Днем наш поезд прибыл в Стокгольм. Нам очень хотелось выйти на перрон и посмотреть хоть частичку столицы Швеции, но в тамбуре стояли откормленные, как боровы, полицаи с круглыми, как огромный арбуз, мордами, с белыми дубинками в руках. Они строго запретили нам выходить из вагонов. К поезду подошло много народа — шведов, мужчин и женщин. Все они с улыбками радости встречали нас. Отношение народа к нам было дружелюбное. Но мы заметили и разницу между народом Швеции и Норвегии. Здесь приветствия выражались в каких-то ограничительных рамках — по-видимому, людям не разрешалось проявлять к нам особую симпатию. В отношениях с норвежцами у нас была большая искренняя дружба. Нас объединяла общая трагическая судьба — война, зверства фашистов и совместная борьба против них. После освобождения норвежский народ выражал нам, как родным, свои доброжелательные чувства. Здесь было совсем другое. Да и по внешнему виду шведы отличались от норвежцев. Было хорошо видно, что их не коснулась своим крылом война. У норвежского народа были изможденные лица и скромные одежды, а здесь во всем виделось изобилие и сытость. В особенности эти сытость и откормленность заметны были на лицах полицейских, которые сновали вдоль эшелона и отгоняли шведов от окон вагонов. Полицейские запрещали народу с нами разговаривать. Стоял я у окна и думал: да, это другая страна, здесь иной мир. Здесь основой государства, как и в Германии, является полицейская дубинка. Бежавшие сюда из Норвегии фашистские преступники найдут здесь гораздо лучший прием, чем мы. Интересно, думал я, знает ли шведский народ, что все военные и гражданские преступники, набив чемоданы золотом и норвежскими кронами, бежали сюда и уже обосновались здесь. Благо граница между Швецией и Норвегией была открыта. Позднее я внимательно следил за сообщениями в газетах из Швеции. И не было ни одного сообщения о том, что шведское правительство обнаружило бежавших из Норвегии в их страну фашистских преступников и привлекло их к суду. А ведь их бежали сюда тысячи. Немецких солдат направили в Берген, а затем морем перевезли в Англию, в лагеря военнопленных. А видные фашистские генералы, эсэсовцы и крупные чиновники, ограбив норвежские банки, бежали в Швецию.
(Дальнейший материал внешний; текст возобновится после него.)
-- ==== Sys2Proof/Syntax.lean ====
section
/-! DEFINITION. The sixteen commands of the core, one constructor per row of spec/opcode_table.json
(30_encoding.md R50), and the pair of words that carries a command. -/

namespace Sys2Proof

/-- What the host presents on the port: a command word and a data word, always both (30_encoding.md R45, R46). -/
structure Command where
  cmd : Word
  din : Word
  deriving DecidableEq, Repr

/-- A command with the operands it uses. `idx` is the 7-bit IDX field (30_encoding.md R48); `din` is all of DIN, and
PUTB carries only `DIN[7:0]` (R49). A command that ignores DIN carries none of it. -/
inductive Instr where
  /-- No operation (42_state_commands.md R100). -/
  | nop
  /-- Load the initial vector and open the resume gate (R101). -/
  | init
  /-- Overwrite one chaining word (R102). -/
  | setcv (idx : BitVec 7) (din : Word)
  /-- Read one chaining word (R103). -/
  | getcv (idx : BitVec 7)
  /-- Read one digest byte (R105). -/
  | getdig (idx : BitVec 7)
  /-- Read the status register (R106). -/
  | rdstat
  /-- Append one byte to the block buffer (43_block_commands.md R110). -/
  | putb (byte : Byte)
  /-- Append four bytes, least significant first (R111). -/
  | putw (din : Word)
  /-- Discard a partly filled block (R112). -/
  | clrbuf
  /-- Compress the buffered block into the chaining state (R113). -/
  | compress
  /-- Write one half of the length register (44_padding_commands.md R120). -/
  | setlen (idx : BitVec 7) (din : Word)
  /-- Read one half of the length register (R121). -/
  | getlen (idx : BitVec 7)
  /-- The padding length calculator (R122). -/
  | padlen
  /-- One byte of the padding (R123). -/
  | padbyte (idx : BitVec 7)
  /-- Read one additive constant (45_table_commands.md R130). -/
  | rdk (idx : BitVec 7)
  /-- Read one rotation amount (R131). -/
  | rdr (idx : BitVec 7)
  deriving DecidableEq, Repr

end Sys2Proof
end

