-- ==== Sys2Proof/Machine/System.lean ====
section
/-! DEFINITION. A system of several cores that share nothing (60_exceptions.md R174; 20_memory.md R41). The number of cores
is an argument (92_eei_decisions.md D21). -/

namespace Sys2Proof.Machine

/-- `n` cores, each with its own state (60_exceptions.md R174). -/
abbrev System (n : Nat) := Vector State n

/-- A platform's system: it holds `N_INSTANCES` cores (60_exceptions.md R174). -/
abbrev PlatformSystem := System Config.nInstances

/-- Every core right after reset. -/
def System.reset (n : Nat) : System n := Vector.replicate n State.reset

/-- One step of core `k`; no order between cores exists (20_memory.md R41), so which core steps is the caller's. -/
def System.stepAt {n : Nat} (sys : System n) (k : Fin n) : Host.Outcome (System n) Fault Refusal :=
  match step sys[k] with
  | .next t => .next (sys.set k t)
  | .fault r => .fault r
  | .refused r => .refused r

end Sys2Proof.Machine
end

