-- ==== Sys2Proof/Tests/Slice0.lean ====
section
/-! SUPPORT. The model's own tests: the well-formedness checks, every command's decoding from a word written out from
30_encoding.md R46 and R50, one or two single steps per command with results from 95_test_vectors.md, and for every
obligation with hypotheses a theorem that meets them. -/

namespace Sys2Proof.Tests

open Sys2Proof.Machine

/-! ## Small states and the result of one presented command -/

/-- A full buffer of zero bytes, as 64 PUTB 0 leave it after reset. -/
def full : State :=
  { State.reset with buf := Memory.writeBytes [] 0 (List.replicate 64 0), bcnt := 64, loadable := false }

/-- The state after reset with another LEN. -/
def withLen (n : Nat) : State := { State.reset with len := BitVec.ofNat 64 n }

/-- The state after reset with `n` zero bytes pushed. -/
def pushed (n : Nat) : State :=
  { State.reset with
    buf := Memory.writeBytes [] 0 (List.replicate n 0), bcnt := BitVec.ofNat 7 n, loadable := false }

/-- The next state, where there is one. -/
def after : Host.Outcome State Fault Refusal → Option State
  | .next t => some t
  | _ => none

/-- The state after one step that presents a command word and a DIN. -/
def presented (s : State) (cmd din : Word) : Option State := after (step (s.withCommand ⟨cmd, din⟩))

/-- The response that step gives. -/
def answered (s : State) (cmd din : Word) : Option Response := (presented s cmd din).bind fun t => t.responses.getLast?

/-! ## Well-formedness refuses an ill-formed term, check by check (30_encoding.md R48, R50) -/

theorem test_wf_setcv : Instr.WellFormed (.setcv 3 0) ∧ ¬ Instr.WellFormed (.setcv 4 0) := by decide
theorem test_wf_getcv : Instr.WellFormed (.getcv 3) ∧ ¬ Instr.WellFormed (.getcv 4) := by decide
theorem test_wf_getdig : Instr.WellFormed (.getdig 15) ∧ ¬ Instr.WellFormed (.getdig 16) := by decide
theorem test_wf_setlen : Instr.WellFormed (.setlen 1 0) ∧ ¬ Instr.WellFormed (.setlen 2 0) := by decide
theorem test_wf_getlen : Instr.WellFormed (.getlen 1) ∧ ¬ Instr.WellFormed (.getlen 2) := by decide
theorem test_wf_padbyte : Instr.WellFormed (.padbyte 71) ∧ ¬ Instr.WellFormed (.padbyte 72) := by decide
theorem test_wf_rdk : Instr.WellFormed (.rdk 63) ∧ ¬ Instr.WellFormed (.rdk 64) := by decide
theorem test_wf_rdr : Instr.WellFormed (.rdr 63) ∧ ¬ Instr.WellFormed (.rdr 64) := by decide

/-! ## Decoding of written words: RSV (17 bits), IDX (7 bits), OP (8 bits), from 30_encoding.md R46 and R50 -/

theorem test_decode_nop :
    decode ⟨0b00000000000000000_0000000_00000000, 0xFFFFFFFF⟩ = .command .nop := by decide
theorem test_decode_init : decode ⟨0b00000000000000000_0000000_00000001, 0⟩ = .command .init := by decide
theorem test_decode_setcv :
    decode ⟨0b00000000000000000_0000010_00000010, 0x98BADCFE⟩ = .command (.setcv 2 0x98BADCFE) := by decide
theorem test_decode_getcv : decode ⟨0b00000000000000000_0000011_00000011, 0⟩ = .command (.getcv 3) := by decide
theorem test_decode_getdig : decode ⟨0b00000000000000000_0001111_00000100, 0⟩ = .command (.getdig 15) := by decide
theorem test_decode_rdstat : decode ⟨0b00000000000000000_0000000_00000101, 0⟩ = .command .rdstat := by decide
theorem test_decode_putb :
    decode ⟨0b00000000000000000_0000000_00010000, 0xFFFFFF41⟩ = .command (.putb 0x41) := by decide
theorem test_decode_putw :
    decode ⟨0b00000000000000000_0000000_00010001, 0x80636261⟩ = .command (.putw 0x80636261) := by decide
theorem test_decode_clrbuf : decode ⟨0b00000000000000000_0000000_00010010, 0⟩ = .command .clrbuf := by decide
theorem test_decode_compress : decode ⟨0b00000000000000000_0000000_00010011, 0⟩ = .command .compress := by decide
theorem test_decode_setlen :
    decode ⟨0b00000000000000000_0000001_00100000, 0x20000000⟩ = .command (.setlen 1 0x20000000) := by decide
theorem test_decode_getlen : decode ⟨0b00000000000000000_0000001_00100001, 0⟩ = .command (.getlen 1) := by decide
theorem test_decode_padlen : decode ⟨0b00000000000000000_0000000_00100010, 0⟩ = .command .padlen := by decide
theorem test_decode_padbyte : decode ⟨0b00000000000000000_1000111_00100011, 0⟩ = .command (.padbyte 71) := by decide
theorem test_decode_rdk : decode ⟨0b00000000000000000_0111111_00110000, 0⟩ = .command (.rdk 63) := by decide
theorem test_decode_rdr : decode ⟨0b00000000000000000_0111111_00110001, 0⟩ = .command (.rdr 63) := by decide

/-- The illegal words of 95_test_vectors.md section 4.5, each with its reason. -/
theorem test_decode_illegal :
    decode ⟨0x00004823, 0⟩ = .illegal (.indexOutOfRange 0x23 72) ∧
    decode ⟨0x00000006, 0⟩ = .illegal (.reservedOpcode 0x06) ∧
    decode ⟨0x0000000F, 0⟩ = .illegal (.reservedOpcode 0x0F) ∧
    decode ⟨0x00000014, 0⟩ = .illegal (.reservedOpcode 0x14) ∧
    decode ⟨0x00000024, 0⟩ = .illegal (.reservedOpcode 0x24) ∧
    decode ⟨0x00000032, 0⟩ = .illegal (.reservedOpcode 0x32) ∧
    decode ⟨0x000000FF, 0⟩ = .illegal (.reservedOpcode 0xFF) ∧
    decode ⟨0x00008000, 0⟩ = .illegal (.reservedBits 1) ∧
    decode ⟨0x80000011, 0⟩ = .illegal (.reservedBits 0x10000) ∧
    decode ⟨0x00007F31, 0⟩ = .illegal (.indexOutOfRange 0x31 127) ∧
    decode ⟨0x00000113, 0⟩ = .illegal (.indexOutOfRange 0x13 1) := by decide

/-- The table word carries CMD in bits 31..0 and DIN in bits 63..32. -/
theorem test_table_word : decodeTableWord 64 0x80636261_00000011 = some (.putw 0x80636261) ∧
    decodeTableWord 32 0x00004723 = some (.padbyte 71) ∧ decodeTableWord 32 0x00004823 = none := by decide

/-- The first step after reset runs the word placed at the port. -/
theorem test_fetch_word :
    (after (step (State.reset.withFetchWord 64 0x80636261_00000011))).map (fun t => (t.bcnt, t.responses)) =
      some (4, [⟨.ok, 0⟩]) := by decide

/-! ## One step each; results from 95_test_vectors.md sections 4.1 to 4.4 -/

theorem test_nop_ignores_din :
    (presented State.reset 0x00000000 0xFFFFFFFF) = some (State.reset.answer ⟨.ok, 0⟩) := by decide
theorem test_nop_index_is_illegal : answered State.reset 0x00000100 0 = some ⟨.illegalCommand, 0⟩ := by decide

theorem test_init_keeps_len : (presented { pushed 1 with len := 5 } 0x00000001 0).map
    (fun t => (t.cv, t.bcnt, t.loadable, t.len)) =
      some (⟨0x67452301, 0xEFCDAB89, 0x98BADCFE, 0x10325476⟩, 0, true, 5) := by decide

theorem test_setcv_word_d : (presented State.reset 0x00000302 0).map (fun t => (t.cv, t.responses)) =
    some (⟨0x67452301, 0xEFCDAB89, 0x98BADCFE, 0⟩, [⟨.ok, 0⟩]) := by decide
theorem test_setcv_locked : answered (pushed 1) 0x00000102 5 = some ⟨.stateLocked, 0⟩ := by decide

theorem test_getcv_word_d : answered State.reset 0x00000303 0 = some ⟨.ok, 0x10325476⟩ := by decide
theorem test_getcv_out_of_range : answered State.reset 0x00000403 0 = some ⟨.illegalCommand, 0⟩ := by decide

theorem test_getdig_byte_order : answered State.reset 0x00000704 0 = some ⟨.ok, 0xEF⟩ := by decide
theorem test_getdig_inner_byte : answered { State.reset with cv := ⟨0x67452301, 0xA1B2C3D4, 0x98BADCFE, 0x10325476⟩ }
    0x00000504 0 = some ⟨.ok, 0xC3⟩ := by decide

theorem test_rdstat_after_reset : answered State.reset 0x00000005 0 = some ⟨.ok, 0x100⟩ := by decide
theorem test_rdstat_full : answered full 0x00000005 0 = some ⟨.ok, 0x40⟩ := by decide
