-- ==== Sys2Proof/Word.lean ====
section
/-!
DEFINITION. The plain types every other file is written in: bytes, byte strings, sparse maps.
-/
namespace Sys2Proof

/-- One stored or transferred byte. -/
abbrev Byte := BitVec 8

/-- A byte string, byte 0 first (R9: byte 0 is the lowest address). -/
abbrev Bytes := List Byte

/-- A sparse map from numbers: the entries that differ from the reader's default, keys rising. -/
abbrev SMap (α : Type) := List (Nat × α)

end Sys2Proof
end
Даже мы, военнопленные, об этом знали, а шведское правительство, выходит, не знало? Мои раздумья были прерваны небольшим событием.

К дверям каждого вагона подошли группы мужчин и женщин с красными крестами на рукавах. За ними носильщики катили какие-то тележки, загруженные пакетами — продуктами. Часть шведов поднялась в тамбур и начала раздавать нам эти пакеты, строго по количеству едущих в вагоне. Оказывается, они уже заранее знали, сколько едет людей в каждом вагоне. Предупредили нас, что каждому по пакету. Пакеты эти были очень богатые как по количеству, так и по качеству. Здесь были банки мясных и рыбных консервов, большие куски копченой колбасы, куски сыра, банки паштета, шоколад, конфеты, сигареты, буханки белого хлеба. В общем, подарки шведского Красного Креста были богатые, и мы им были очень благодарны.

Раздался свисток, звонок, и наш поезд тронулся. Все мы молча начали потрошить пакеты, а потом раздались восклицания: «Ого, вот спасибо шведам! Да, видать, шведы живут хорошо! Война им известна только понаслышке!»

На следующий день прибыли мы на берег Ботнического залива в порт Евле. Здесь нас погрузили на пароход и переправили в Финляндию в порт Раума. Здесь снова выгрузка. Построились мы в колонну и пошагали в какой-то городок.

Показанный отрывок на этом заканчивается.